[Stored data entries]
-- ==== Sys2Proof/Machine/DockSend.lean ====
section
/-! DEFINITION. How a dock port sends (chapters 07 and 08): its link state, the commands that wait on it, the
conditions under which one goes out, host units, and what is sent again. -/

namespace Sys2Proof.Machine

open Sys2Proof.Crypto

/-! ## Link states (R199, R221) -/

abbrev lnkDown := 0
abbrev lnkLinkup := 1
abbrev lnkTuning := 2
abbrev lnkRun := 3
abbrev lnkRetrain := 4
abbrev lnkRemoved := 5

def State.linkState (s : State) (p : Nat) : Nat := s.fld (SP_STAT_LINK_STATE p)

def State.setLink (s : State) (p l : Nat) : State := s.setFld (SP_STAT_LINK_STATE p) l

/-- A dock port is in RUN. -/
def State.portRun (s : State) (p : Nat) : Bool := s.isDock && p < 2 && s.linkState p == lnkRun

/-- A port without a card the dock could send to: DOWN or REMOVED. -/
def State.portEmpty (s : State) (p : Nat) : Bool := s.linkState p == lnkDown || s.linkState p == lnkRemoved

/-- A dock port's engine and its LSE run. -/
def State.dockEngine (s : State) (p : Nat) : Bool :=
  s.isDock && p < 2 && 10 ≤ s.bootStep && !s.chipWaits && !s.portFenced p && s.powerState < 3 &&
  !s.safe && !s.islandDown (islHOSTA + p) && !s.islandDown islLSE && !s.flag CLK_PLL_STAT_RELOCKING &&
  !s.flag (PG_CTRL_FENCE_REQ (pSP p)) && !s.flag (PG_CTRL_FENCE_REQ (pLSE p)) &&
  s.flag (PG_CTRL_ENABLE (pSP p)) && s.flag (PG_CTRL_ENABLE (pLSE p)) &&
  !s.flag (PG_STAT_RST_BUSY (pSP p)) && !s.flag (PG_STAT_RST_BUSY (pLSE p))

/-- They run, and there is a session to send under. -/
def State.dockLink (s : State) (p : Nat) : Bool := s.dockEngine p && s.session p

/-! ## The list of a port's commands -/

/-- Queue a command on a port, behind those that wait; it takes the next number. -/
def State.pushD (s : State) (p : Nat) (c : DCmd) : State :=
  let x := s.sp p
  s.setSp p { x with dcmds := x.dcmds ++ [{ c with id := x.nextId }], nextId := x.nextId + 1 }

/-- Queue a command ahead of every command that has not been sent (R193). -/
def State.pushAhead (s : State) (p : Nat) (c : DCmd) : State :=
  let x := s.sp p
  let sent := x.dcmds.filter (·.sent)
  let rest := x.dcmds.filter (fun d => !d.sent)
  s.setSp p { x with dcmds := sent ++ [{ c with id := x.nextId }] ++ rest, nextId := x.nextId + 1 }

def State.dropD (s : State) (p id : Nat) : State :=
  let x := s.sp p
  s.setSp p { x with dcmds := x.dcmds.filter (fun d => d.id != id) }

def State.updD (s : State) (p id : Nat) (f : DCmd → DCmd) : State :=
  let x := s.sp p
  s.setSp p { x with dcmds := mapIf (fun d => d.id == id) f x.dcmds }

/-- The sent command with a TAG. -/
def State.findSent (s : State) (p tag : Nat) : Option DCmd :=
  (s.sp p).dcmds.find? (fun d => d.sent && d.tag == tag % 256)

/-- Commands outstanding on the link. -/
def State.dockSent (s : State) (p : Nat) : List DCmd := (s.sp p).dcmds.filter (·.sent)

def DCmd.h2c (d : DCmd) : Nat := h2cUnits d.op d.arg

def DCmd.c2h (d : DCmd) : Nat := c2hUnits d.op d.arg

/-- The command whose data phase towards the card is in progress (R180). -/
def State.h2cNow (s : State) (p : Nat) : Option DCmd := (s.dockSent p).find? (fun d => d.h2c != 0)

/-- A WRITE or DISCARD. -/
def isWriteOp (op : Nat) : Bool := op == 0x03 || op == 0x05

/-- Two writes of one instance that touch a common unit (R193). -/
def DCmd.clashes (a b : DCmd) : Bool :=
  isWriteOp a.op && isWriteOp b.op && a.inst == b.inst &&
  a.arg / 4096 ≤ b.arg / 4096 + b.arg % 4096 && b.arg / 4096 ≤ a.arg / 4096 + a.arg % 4096

/-! ## Sending -/

/-- The port's clock runs again, and a card in DOZE is woken (R166, R432). -/
def State.startClock (s : State) (p : Nat) : State :=
  let s := s.setFlag ⟨rPWR_STAT.off, 12 + p, 1⟩ false
  if (s.sp p).sclk then s
  else ((s.setSp p { s.sp p with sclk := true }).setFlag (SP_STAT_CLK_STOPPED p) false).emit (.sclk p true)

/-- A unit of a bridge record goes to the active card of a ROTATE (R451). -/
def State.countRot (s : State) (p : Nat) (d : DCmd) : State :=
  match d.origin with
  | .bridge _ => if s.fld BRG_MODE_MODE = 2 ∧ s.fld BRG_MODE_ACTIVE = p then s.bump BRG_ROT_UNITS_UNITS else s
  | _ => s

/-- Send the unit in turn of a command (R180, R186). -/
def State.sendHostUnit (s : State) (p : Nat) (d : DCmd) : State :=
  let key := (s.keyAt p d.epoch).getD []
  let plain := padTo 4096 (d.units.getD d.next [])
  let iv := linkIv d.epoch 1 0 d.inst d.tag d.next d.fc
  let ct := gcmCrypt key iv plain
  let t := s.emit (.unit p d.tag d.next 0 plain ct (gcmTag key iv [] ct))
  if d.fails = 0 then (t.countUnit p d.epoch).countRot p d else t

/-- Send a command frame under its FC, and unit 0 with it (R174, R180, R186). -/
def State.sendFrame (s : State) (p : Nat) (d : DCmd) : State :=
  let key := (s.keyAt p d.epoch).getD []
  let mac := cmdMac key d.op { inst := d.inst, tag := d.tag, arg := d.arg, epoch := d.epoch, mac := 0 } d.fc
  let t := (s.startClock p).emit (.cmd p d.op d.inst d.tag d.arg d.epoch mac)
  if d.h2c = 0 then t else t.sendHostUnit p d

/-- Send a waiting command under the next FC. -/
def State.sendNew (s : State) (p : Nat) (d : DCmd) (epoch : Nat) : State :=
  let fc := (s.sp p).cmdFc + 1
  let d := { d with sent := true, fc := fc, tag := fc % 256, epoch := epoch, next := 0, fails := 0, heard := false }
  let t := s.updD p d.id (fun _ => d)
  let t := t.setSp p { t.sp p with cmdFc := fc }
  t.sendFrame p d

/-- The epoch a command is sent at: inside a rekey window the next one, once no command of the old one is
outstanding (R195).  A command of the link layer need not wait for that. Log 128 (DEDUCED). -/
def State.epochFor (s : State) (p : Nat) (o : Origin) : Option Nat :=
  let cur := s.fld (LSE_STAT_EPOCH p)
  if !s.flag (LSE_STAT_NEXT_HELD p) then some cur
  else if (s.dockSent p).any (fun d => d.epoch == cur) then (if o = .link then some cur else none)
  else some (s.fld (LSE_STAT_NEXT_EPOCH p))

/-- The port has nothing outstanding: IDLE (R164). -/
def State.portIdle (s : State) (p : Nat) : Bool := (s.dockSent p).isEmpty

/-- The port has begun with the host command of a part: another part of it has been sent (R193, R221). -/
def State.begun (s : State) (p : Nat) (d : DCmd) : Bool :=
  d.rest ||
  match d.origin with
  | .host i k cid => (s.dockSent p).any (fun x => x.origin == d.origin) ||
      (s.findCmd i k cid).any (fun c => c.ends.any (fun e => e.port == p))
  | _ => false

/-- New commands of the port are held for a tune: retries were exhausted (R192), or the port is to be retuned and is
IDLE (R169). -/
def State.holdsNew (s : State) (p : Nat) : Bool :=
  (s.sp p).wantRetrain || ((s.sp p).wantRetune && s.portIdle p && s.fld (SP_STAT_MODE p) != 0)

/-- The port takes a command now (R192, R197, R221); a drained one only what it has begun and, until the drain is
complete, bridge records (R219). -/
def State.takes (s : State) (p : Nat) (d : DCmd) : Bool :=
  match d.origin with
  | .link => true
  | o => s.portRun p && !s.holdsNew p && !s.quiesceAsked (pSP p) &&
    (!(s.sp p).drained || (match o with
      | .bridge _ => (s.sp p).drainCmd.isSome
      | _ => s.begun p d))

/-- The lowest FC outstanding on the port; the next one to be sent where none is. -/
def State.lowFc (s : State) (p : Nat) : Nat := (s.dockSent p).foldl (fun m c => min m c.fc) ((s.sp p).cmdFc + 1)

/-- A waiting command may go out, given the commands before it in the list (R180, R187, R193, R196). -/
def State.mayDrive (s : State) (p : Nat) (d : DCmd) (before : List DCmd) : Bool :=
  s.dockLink p && s.takes p d && (s.sp p).cmdFc + 1 < s.lowFc p + 128 &&
  (d.h2c == 0 || (s.h2cNow p).isNone) && !before.any (fun b => b.clashes d) &&
  !(0 < d.h2c + d.c2h && (s.epochFor p d.origin).any (s.unitsSpent p))

/-- Send every waiting command that may go, oldest first. -/
def State.driveList (s : State) (p : Nat) : List DCmd → List DCmd → State
  | _, [] => s
  | before, d :: rest =>
    if d.sent || !s.mayDrive p d before then s.driveList p (before ++ [d]) rest
    else
      match s.epochFor p d.origin with
      | some e => (s.sendNew p d e).driveList p (before ++ [d]) rest
      | none => s.driveList p (before ++ [d]) rest

/-- Log 5 (DESIGN CHOICE). -/
def State.drive (s : State) (p : Nat) : State :=
  if s.dockLink p then s.driveList p [] (s.sp p).dcmds else s

/-- Send a command of the link layer at once. -/
def State.linkCmd (s : State) (p op arg : Nat) : State :=
  (s.pushD p { op := op, inst := 0, arg := arg, origin := .link }).drive p

/-! ## Sending again (R189, R194) -/

/-- Opcodes of class N, which are never resent (R181). -/
def classN (op : Nat) : Bool :=
  op == 0x00 || op == 0x01 || op == 0x02 || op == 0x0A || op == 0x0C || op == 0x10 || op == 0x11 || op == 0x12 ||
  op == 0x15 || op == 0x16

/-- The command that moves the units of another from unit `k` on (R193): ADDR and CNT, or the unit offset and
CNT of FW_STAGE, follow, and the units before `k` that came in are kept. -/
def DCmd.remain (d : DCmd) (k : Nat) : DCmd :=
  { d with
    arg := if d.op = 0x02 ∨ d.op = 0x03 ∨ d.op = 0x18 then d.arg + 4095 * k else d.arg,
    base := d.base + k, units := d.units.drop k, seqs := d.seqs.drop k, got := d.got.take (d.got.length - d.next + k),
    sent := false, next := 0, fails := 0, heard := false, rest := true }

/-- Resend a command as the same frame, or reissue it whole under a new FC, by its class; a PING asks anew from the
lowest FC outstanding (R181, R194). -/
def State.sendAgain (s : State) (p : Nat) (d : DCmd) : State :=
  if classN d.op then
    let t := s.dropD p d.id
    t.pushAhead p (if d.op = 0 then { d.remain 0 with arg := t.lowFc p % 2 ^ 32 } else d.remain 0)
  else
    let d := { d with next := 0, fails := 1, heard := false, resent := true }
    (s.updD p d.id (fun _ => d)).sendFrame p d

end Sys2Proof.Machine
end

Your goal
Only the lines above from the one with "let sent := x.dcmds.filter (·.sent)" through the one with "dcmds := x.dcmds.filter" should be duplicated, character for character.

Answer
  let sent := x.dcmds.filter (·.sent)
  let rest := x.dcmds.filter (fun d => !d.sent)
  s.setSp p { x with dcmds := sent ++ [{ c with id := x.nextId }] ++ rest, nextId := x.nextId + 1 }

def State.dropD (s : State) (p id : Nat) : State :=
  let x := s.sp p
  s.setSp p { x with dcmds := x.dcmds.filter (fun d => d.id != id) }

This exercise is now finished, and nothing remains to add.